Also, climbing does get expensive so the people that do it are the people that
can afford it or are dirtbags just living in a van at camp 4. I do agree that
those types are drawn to climbing though. I think it has a lot to do with the
problem solving aspect of climbing.

------
Bostwick
It's an interesting idea for a site, and, as a climber myself, I love seeing
more of the climbing community brought online.

My main criticism is the design. It leaves much to be desired, and as a result
I can't seem myself using this much right now.

Some advice: This might be better announced on the communities over at
rockclimbing.com, climbing.com, 8a.nu, and the various climbing rags (dpm,
rock&ice, urban climber). Have you announced thrutched.com on those forums?

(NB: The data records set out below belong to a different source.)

-- ==== Sys2Proof/Laws/State.lean ====
section
/-! SUPPORT. What each primitive update of the device leaves in each field: one lemma per field and update, all by rfl. -/

namespace Sys2Proof.Machine

variable (d : Dev)

/-! ### wr -/

@[simp] theorem Dev.wr_regs (off : Nat) (v : Reg64) : (d.wr off v).regs = Tab.put resetWord d.regs off v := rfl
@[simp] theorem Dev.wr_clk (off : Nat) (v : Reg64) : (d.wr off v).clk = d.clk := rfl
@[simp] theorem Dev.wr_jnl (off : Nat) (v : Reg64) : (d.wr off v).jnl = d.jnl := rfl
@[simp] theorem Dev.wr_jt (off : Nat) (v : Reg64) : (d.wr off v).jt = d.jt := rfl
@[simp] theorem Dev.wr_mem (off : Nat) (v : Reg64) : (d.wr off v).mem = d.mem := rfl
@[simp] theorem Dev.wr_arr (off : Nat) (v : Reg64) : (d.wr off v).arr = d.arr := rfl
@[simp] theorem Dev.wr_ag (off : Nat) (v : Reg64) : (d.wr off v).ag = d.ag := rfl
@[simp] theorem Dev.wr_fwd (off : Nat) (v : Reg64) : (d.wr off v).fwd = d.fwd := rfl
@[simp] theorem Dev.wr_vec (off : Nat) (v : Reg64) : (d.wr off v).vec = d.vec := rfl
@[simp] theorem Dev.wr_dma (off : Nat) (v : Reg64) : (d.wr off v).dma = d.dma := rfl
@[simp] theorem Dev.wr_bay (off : Nat) (v : Reg64) : (d.wr off v).bay = d.bay := rfl
@[simp] theorem Dev.wr_ctx (off : Nat) (v : Reg64) : (d.wr off v).ctx = d.ctx := rfl
@[simp] theorem Dev.wr_ring (off : Nat) (v : Reg64) : (d.wr off v).ring = d.ring := rfl
@[simp] theorem Dev.wr_unmapped (off : Nat) (v : Reg64) : (d.wr off v).unmapped = d.unmapped := rfl
@[simp] theorem Dev.wr_snap (off : Nat) (v : Reg64) : (d.wr off v).snap = d.snap := rfl
@[simp] theorem Dev.wr_snapMissing (off : Nat) (v : Reg64) : (d.wr off v).snapMissing = d.snapMissing := rfl
@[simp] theorem Dev.wr_snapTick (off : Nat) (v : Reg64) : (d.wr off v).snapTick = d.snapTick := rfl
@[simp] theorem Dev.wr_snapKeys (off : Nat) (v : Reg64) : (d.wr off v).snapKeys = d.snapKeys := rfl
@[simp] theorem Dev.wr_keySeq (off : Nat) (v : Reg64) : (d.wr off v).keySeq = d.keySeq := rfl
@[simp] theorem Dev.wr_board (off : Nat) (v : Reg64) : (d.wr off v).board = d.board := rfl
@[simp] theorem Dev.wr_rowDue (off : Nat) (v : Reg64) : (d.wr off v).rowDue = d.rowDue := rfl
@[simp] theorem Dev.wr_sppr (off : Nat) (v : Reg64) : (d.wr off v).sppr = d.sppr := rfl
@[simp] theorem Dev.wr_remaps (off : Nat) (v : Reg64) : (d.wr off v).remaps = d.remaps := rfl
@[simp] theorem Dev.wr_dirty (off : Nat) (v : Reg64) : (d.wr off v).dirty = d.dirty := rfl
@[simp] theorem Dev.wr_suspects (off : Nat) (v : Reg64) : (d.wr off v).suspects = d.suspects := rfl
@[simp] theorem Dev.wr_fab (off : Nat) (v : Reg64) : (d.wr off v).fab = d.fab := rfl
@[simp] theorem Dev.wr_flt (off : Nat) (v : Reg64) : (d.wr off v).flt = d.flt := rfl
@[simp] theorem Dev.wr_col (off : Nat) (v : Reg64) : (d.wr off v).col = d.col := rfl
@[simp] theorem Dev.wr_pwr (off : Nat) (v : Reg64) : (d.wr off v).pwr = d.pwr := rfl
@[simp] theorem Dev.wr_fw (off : Nat) (v : Reg64) : (d.wr off v).fw = d.fw := rfl
@[simp] theorem Dev.wr_sec (off : Nat) (v : Reg64) : (d.wr off v).sec = d.sec := rfl
@[simp] theorem Dev.wr_mgt (off : Nat) (v : Reg64) : (d.wr off v).mgt = d.mgt := rfl
@[simp] theorem Dev.wr_boot (off : Nat) (v : Reg64) : (d.wr off v).boot = d.boot := rfl
@[simp] theorem Dev.wr_pcieUp (off : Nat) (v : Reg64) : (d.wr off v).pcieUp = d.pcieUp := rfl
@[simp] theorem Dev.wr_i3cAddr (off : Nat) (v : Reg64) : (d.wr off v).i3cAddr = d.i3cAddr := rfl
@[simp] theorem Dev.wr_i3cPage (off : Nat) (v : Reg64) : (d.wr off v).i3cPage = d.i3cPage := rfl
@[simp] theorem Dev.wr_out (off : Nat) (v : Reg64) : (d.wr off v).out = d.out := rfl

It's good for a first iteration. I'm interested to see how you improve the
design. I really like the idea of a climbing video aggregation site.

What I think would be both cool and a useful addition to the climbing
community would be a replacement for 8a.nu that wouldn't look outdated in 1996
and allowed to you keep track of training as well as tick lists. Kind of a
combination of crossfit's beyondthewhiteboard.com and 8a.nu.

On a a side note: I've seen climbing mentioned by a few others on HN. How many
people here climb? I'm based in NYC right now, so I <3 the Gunks, and
sometimes NH.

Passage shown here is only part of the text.